• _THE DATA_:

-- ==== Sys2Proof/Laws/Geo.lean ====
section
/-! SUPPORT. The laws of the geometry unit: members and their ranks, and what the span loop emits. -/

namespace Sys2Proof.Machine

variable {c : Cfg} {sp : Nat} {ap : AccessPattern}

/-! ## Members and ranks -/

theorem mem_members {p : Nat} : p ∈ members c sp ap ↔ p < c.npix ∧ member c sp ap p = true := by
  simp [members]

theorem members_nodup : (members c sp ap).Nodup := List.Nodup.filter _ List.nodup_range

theorem members_lt {p : Nat} (h : p ∈ members c sp ap) : p < c.npix := (mem_members.1 h).1

theorem nmem_le : nmem c sp ap ≤ c.npix := by
  have := List.length_filter_le (member c sp ap) (List.range c.npix)
  simpa [nmem, members] using this

/-- The subpage of a pixel is 0 or 1 (42_geometry.md R225). -/
theorem spOf_lt_two (p : Nat) : spOf c ap p < 2 := by
  unfold spOf
  split
  · omega
  · split <;> omega

theorem rank_succ (p : Nat) : rank c sp ap (p + 1) = rank c sp ap p + if member c sp ap p then 1 else 0 := by
  simp only [rank, List.range_succ, List.filter_append, List.length_append, List.filter_cons, List.filter_nil]
  split <;> simp

theorem rank_mono {p q : Nat} (h : p ≤ q) : rank c sp ap p ≤ rank c sp ap q := by
  induction q, h using Nat.le_induction with
  | base => exact Nat.le_refl _
  | succ n _ ih => rw [rank_succ]; omega

/-- The rank of a member is below the number of members: its raw word is inside RAWMEM. -/
theorem rank_lt_nmem {p : Nat} (h : p ∈ members c sp ap) : rank c sp ap p < nmem c sp ap := by
  obtain ⟨hp, hm⟩ := mem_members.1 h
  have h1 := rank_succ (c := c) (sp := sp) (ap := ap) p
  have h2 : rank c sp ap (p + 1) ≤ rank c sp ap c.npix := rank_mono hp
  have h3 : rank c sp ap c.npix = nmem c sp ap := rfl
  simp only [hm, if_true] at h1
  omega

/-! ## Spans -/

/-- The addresses of a span sequence, in order. -/
def spanAddrs (l : List (Nat × Nat)) : List Nat := l.flatMap fun x => List.range' x.1 x.2

/-- Every position below the number of members is the rank of one: RAWMEM words `8 .. 7 + NMEM` each belong to a member pixel (43_convert.md
R280). -/
theorem exists_rank {n r : Nat} (h : r < rank c sp ap n) : ∃ p, p < n ∧ member c sp ap p = true ∧ rank c sp ap p = r := by
  induction n with
  | zero => cases h
  | succ n ih =>
    rw [rank_succ] at h
    by_cases hr : r < rank c sp ap n
    · obtain ⟨p, hp, hm⟩ := ih hr
      exact ⟨p, by omega, hm⟩
    · by_cases hm : member c sp ap n = true
      · rw [if_pos hm] at h
        exact ⟨n, by omega, hm, by omega⟩
      · rw [if_neg hm] at h
        omega

/-- The same of the members of the grid. -/
theorem exists_member_rank {r : Nat} (h : r < nmem c sp ap) : ∃ p ∈ members c sp ap, rank c sp ap p = r := by
  obtain ⟨p, hp, hm, hr⟩ := exists_rank (n := c.npix) h
  exact ⟨p, mem_members.2 ⟨hp, hm⟩, hr⟩

theorem range'_append_one (a l : Nat) : List.range' a (l + 1) = List.range' a l ++ [a + l] := by
  rw [List.range'_concat]; simp

/-- The loop emits the addresses of the open span, then those of the members among the pixels still to come. -/
theorem spanAddrs_spansFrom (cur : Option (Nat × Nat)) (ps : List Nat) :
    spanAddrs (spansFrom c sp ap cur ps) =
      spanAddrs cur.toList ++ (ps.filter (member c sp ap)).map (pixAddr c) := by
  induction ps generalizing cur with
  | nil => cases cur <;> simp [spansFrom]
  | cons p ps ih =>
    cases cur with
    | none =>
      by_cases hm : member c sp ap p
      · have := ih (some (pixAddr c p, 1))
        simp only [spanAddrs] at this
        simp [spansFrom, hm, this, spanAddrs]
      · simp [spansFrom, hm, ih]
    | some x =>
      obtain ⟨a, l⟩ := x
      by_cases hm : member c sp ap p
      · by_cases ht : a + l = pixAddr c p
        · have := ih (some (a, l + 1))
          simp only [spanAddrs] at this
          simp [spansFrom, hm, ht, this, spanAddrs, range'_append_one]
        · have := ih (some (pixAddr c p, 1))
          simp only [spanAddrs, Option.toList_some, List.flatMap_cons, List.flatMap_nil, List.append_nil] at this ⊢
          simp [spansFrom, hm, ht, this]
      · simp [spansFrom, hm, ih]

/-- How many spans the loop can still emit over `n` consecutive pixels: a span needs a pixel, and two need a pixel between. -/
theorem length_spansFrom (k n : Nat) :
    2 * (spansFrom c sp ap none (List.range' k n)).length ≤ n + 1 ∧
      (∀ a l, a + l = pixAddr c k → 2 * (spansFrom c sp ap (some (a, l)) (List.range' k n)).length ≤ n + 2) ∧
      ∀ a l, 2 * (spansFrom c sp ap (some (a, l)) (List.range' k n)).length ≤ n + 3 := by
  induction n generalizing k with
  | zero => simp [spansFrom]
  | succ n ih =>
    obtain ⟨h0, h1, h2⟩ := ih (k + 1)
    have hk : pixAddr c (k + 1) = pixAddr c k + 1 := by simp [pixAddr]; omega
    have h1' := h1 (pixAddr c k) 1 hk.symm
    rw [List.range'_succ]
    refine ⟨?_, ?_, ?_⟩
    · simp only [spansFrom]; split <;> omega
    · intro a l hal
      simp only [spansFrom, hal, if_true]
      split
      · have := h1 a (l + 1) (by omega); omega
      · have := h2 a l; omega
    · intro a l
      simp only [spansFrom]
      split
      · split
        · next hal => have := h1 a (l + 1) (by omega); omega
        · simp only [List.length_cons]; omega
      · have := h2 a l; omega

/-- The shape of what the loop emits over consecutive pixels: spans of at least one word, each starting past the end of the one before,
with a word between. -/
theorem spansFrom_separated (k n : Nat) :
    ((spansFrom c sp ap none (List.range' k n)).Pairwise (fun x y => x.1 + x.2 < y.1) ∧
      ∀ x ∈ spansFrom c sp ap none (List.range' k n), 1 ≤ x.2 ∧ pixAddr c k ≤ x.1) ∧
    ∀ a l, 1 ≤ l → a + l ≤ pixAddr c k →
      ((spansFrom c sp ap (some (a, l)) (List.range' k n)).Pairwise (fun x y => x.1 + x.2 < y.1) ∧
        ∀ x ∈ spansFrom c sp ap (some (a, l)) (List.range' k n), 1 ≤ x.2 ∧ a ≤ x.1) := by
  induction n generalizing k with
  | zero => simp +contextual [spansFrom]
  | succ n ih =>
    obtain ⟨⟨h0, h0'⟩, h1⟩ := ih (k + 1)
    have hk : pixAddr c (k + 1) = pixAddr c k + 1 := by simp [pixAddr]; omega
    obtain ⟨hn, hn'⟩ := h1 (pixAddr c k) 1 (by omega) (by omega)
    rw [List.range'_succ]
    refine ⟨?_, ?_⟩
    · simp only [spansFrom]
      split
      · exact ⟨hn, hn'⟩
      · exact ⟨h0, fun x hx => ⟨(h0' x hx).1, by have := (h0' x hx).2; omega⟩⟩
    · intro a l hl hal
      simp only [spansFrom]
      split
      · split
        · next ht => exact h1 a (l + 1) (by omega) (by omega)
        · next ht =>
          refine ⟨List.pairwise_cons.2 ⟨fun x hx => ?_, hn⟩, fun x hx => ?_⟩
          · have := (hn' x hx).2; simp only; omega
          · rcases List.mem_cons.1 hx with rfl | hx
            · exact ⟨hl, Nat.le_refl _⟩
            · exact ⟨(hn' x hx).1, by have := (hn' x hx).2; omega⟩
      · exact h1 a l hl (by omega)

theorem length_spanWords (l : List (Nat × Nat)) : (spanWords l).length = 2 * l.length := by
  induction l with
  | nil => rfl
  | cons x xs ih => simp [spanWords, ih]; omega

/-- Span `k` stands in words `2k` and `2k + 1` (42_geometry.md R234). -/
theorem getElem?_spanWords (l : List (Nat × Nat)) (k : Nat) :
    (spanWords l)[2 * k]? = l[k]?.map (fun x => BitVec.ofNat 16 x.1) ∧
      (spanWords l)[2 * k + 1]? = l[k]?.map (fun x => BitVec.ofNat 16 x.2) := by
  induction l generalizing k with
  | nil => simp [spanWords]
  | cons x xs ih =>
    cases k with
    | zero => simp [spanWords]
    | succ k =>
      have := ih k
      simp only [spanWords, show 2 * (k + 1) = 2 * k + 1 + 1 by omega, List.getElem?_cons_succ]
      exact this

/-- The span words fit GEOMEM (42_geometry.md R234). -/
theorem spanWords_fit : (spanWords (spans c sp ap)).length ≤ spaceSize c .geoMem := by
  have h := (length_spansFrom (c := c) (sp := sp) (ap := ap) 0 c.npix).1
  rw [← List.range_eq_range'] at h
  rw [length_spanWords]
  simp only [spans, spaceSize]
  omega

/-- The bitmap words fit GEOMEM (42_geometry.md R228). -/
theorem memberWords_fit : (memberWords c sp ap).length ≤ spaceSize c .geoMem := by
  simp only [memberWords, List.length_map, List.length_range, flagWords, spaceSize]
  omega

end Sys2Proof.Machine
end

• _REQUIRED WORK_: Give again, unchanged, the lines running from the top of the material above through the line that has "simpa [nmem, members] using this", and nothing more.

• _WRITTEN SOLUTION_:
-- ==== Sys2Proof/Laws/Geo.lean ====
section
/-! SUPPORT. The laws of the geometry unit: members and their ranks, and what the span loop emits. -/

namespace Sys2Proof.Machine

variable {c : Cfg} {sp : Nat} {ap : AccessPattern}

/-! ## Members and ranks -/

theorem mem_members {p : Nat} : p ∈ members c sp ap ↔ p < c.npix ∧ member c sp ap p = true := by
  simp [members]

theorem members_nodup : (members c sp ap).Nodup := List.Nodup.filter _ List.nodup_range

theorem members_lt {p : Nat} (h : p ∈ members c sp ap) : p < c.npix := (mem_members.1 h).1

theorem nmem_le : nmem c sp ap ≤ c.npix := by
  have := List.length_filter_le (member c sp ap) (List.range c.npix)
  simpa [nmem, members] using this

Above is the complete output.